### Data for this task
━━━
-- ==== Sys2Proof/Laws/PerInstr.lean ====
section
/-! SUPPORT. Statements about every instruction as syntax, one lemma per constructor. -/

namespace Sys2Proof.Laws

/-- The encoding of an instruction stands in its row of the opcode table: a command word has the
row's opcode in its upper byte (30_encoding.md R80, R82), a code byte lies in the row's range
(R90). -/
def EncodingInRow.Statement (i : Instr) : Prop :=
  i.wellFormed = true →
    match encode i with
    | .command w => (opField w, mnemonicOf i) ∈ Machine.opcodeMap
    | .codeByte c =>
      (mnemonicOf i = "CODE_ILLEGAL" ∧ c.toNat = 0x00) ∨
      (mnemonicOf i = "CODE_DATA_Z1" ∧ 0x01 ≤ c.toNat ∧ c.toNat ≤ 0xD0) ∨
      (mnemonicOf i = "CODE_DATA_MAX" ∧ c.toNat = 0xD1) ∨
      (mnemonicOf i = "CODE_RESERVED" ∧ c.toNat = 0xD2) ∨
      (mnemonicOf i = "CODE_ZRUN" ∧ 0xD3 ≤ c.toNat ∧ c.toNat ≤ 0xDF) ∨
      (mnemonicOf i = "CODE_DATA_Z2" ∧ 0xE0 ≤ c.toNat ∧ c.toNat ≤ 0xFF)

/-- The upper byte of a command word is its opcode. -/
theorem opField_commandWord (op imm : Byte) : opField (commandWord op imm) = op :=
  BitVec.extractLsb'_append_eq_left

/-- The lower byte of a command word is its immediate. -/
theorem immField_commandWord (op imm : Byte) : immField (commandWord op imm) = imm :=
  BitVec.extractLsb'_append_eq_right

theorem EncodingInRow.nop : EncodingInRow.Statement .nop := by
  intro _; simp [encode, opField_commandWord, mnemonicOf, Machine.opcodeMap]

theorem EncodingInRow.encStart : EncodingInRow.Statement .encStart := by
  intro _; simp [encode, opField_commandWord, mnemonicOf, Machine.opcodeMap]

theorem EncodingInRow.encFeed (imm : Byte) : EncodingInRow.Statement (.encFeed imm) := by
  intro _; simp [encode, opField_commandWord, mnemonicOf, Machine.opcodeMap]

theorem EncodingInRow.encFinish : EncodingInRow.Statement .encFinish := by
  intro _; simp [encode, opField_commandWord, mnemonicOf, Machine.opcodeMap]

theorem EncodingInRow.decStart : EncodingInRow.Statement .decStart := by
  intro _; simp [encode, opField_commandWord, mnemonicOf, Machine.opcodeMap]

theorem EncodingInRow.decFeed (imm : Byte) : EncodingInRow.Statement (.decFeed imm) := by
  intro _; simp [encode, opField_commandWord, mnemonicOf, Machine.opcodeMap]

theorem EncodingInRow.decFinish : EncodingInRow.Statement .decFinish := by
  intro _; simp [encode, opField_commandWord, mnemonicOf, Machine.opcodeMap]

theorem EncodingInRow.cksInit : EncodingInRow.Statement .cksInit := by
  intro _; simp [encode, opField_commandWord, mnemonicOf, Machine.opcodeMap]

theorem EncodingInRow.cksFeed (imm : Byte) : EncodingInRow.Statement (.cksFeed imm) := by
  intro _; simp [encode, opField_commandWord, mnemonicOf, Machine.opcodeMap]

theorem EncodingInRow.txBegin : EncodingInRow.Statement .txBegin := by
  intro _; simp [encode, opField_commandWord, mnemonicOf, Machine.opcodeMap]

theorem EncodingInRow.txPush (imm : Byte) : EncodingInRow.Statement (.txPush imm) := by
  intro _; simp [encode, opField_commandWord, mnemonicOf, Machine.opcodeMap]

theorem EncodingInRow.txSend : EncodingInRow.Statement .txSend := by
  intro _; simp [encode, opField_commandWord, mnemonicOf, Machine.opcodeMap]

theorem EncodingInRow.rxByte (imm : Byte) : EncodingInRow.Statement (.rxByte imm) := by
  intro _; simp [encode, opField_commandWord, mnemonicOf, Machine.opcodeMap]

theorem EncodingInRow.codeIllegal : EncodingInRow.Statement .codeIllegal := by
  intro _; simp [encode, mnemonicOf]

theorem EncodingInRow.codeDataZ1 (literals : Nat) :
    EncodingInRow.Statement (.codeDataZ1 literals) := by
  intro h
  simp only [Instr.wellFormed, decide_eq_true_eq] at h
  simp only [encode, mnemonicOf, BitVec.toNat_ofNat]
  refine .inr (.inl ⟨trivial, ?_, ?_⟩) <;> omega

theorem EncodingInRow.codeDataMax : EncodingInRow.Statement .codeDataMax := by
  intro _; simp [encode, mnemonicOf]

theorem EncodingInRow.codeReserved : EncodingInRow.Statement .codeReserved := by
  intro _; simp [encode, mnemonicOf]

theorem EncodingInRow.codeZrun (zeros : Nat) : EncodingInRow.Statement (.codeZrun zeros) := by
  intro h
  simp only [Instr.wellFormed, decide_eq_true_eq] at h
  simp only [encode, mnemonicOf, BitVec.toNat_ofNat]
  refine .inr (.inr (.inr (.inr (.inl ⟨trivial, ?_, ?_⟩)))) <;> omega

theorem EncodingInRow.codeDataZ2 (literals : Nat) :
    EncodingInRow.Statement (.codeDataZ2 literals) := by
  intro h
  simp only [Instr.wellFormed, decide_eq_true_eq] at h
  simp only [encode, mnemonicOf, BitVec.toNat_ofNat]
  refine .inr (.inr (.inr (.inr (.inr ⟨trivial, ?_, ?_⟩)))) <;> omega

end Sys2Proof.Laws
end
━━━
How many lines of the listing above contain the string "refine"? Answer with the number alone.

### Answer for this exercise
3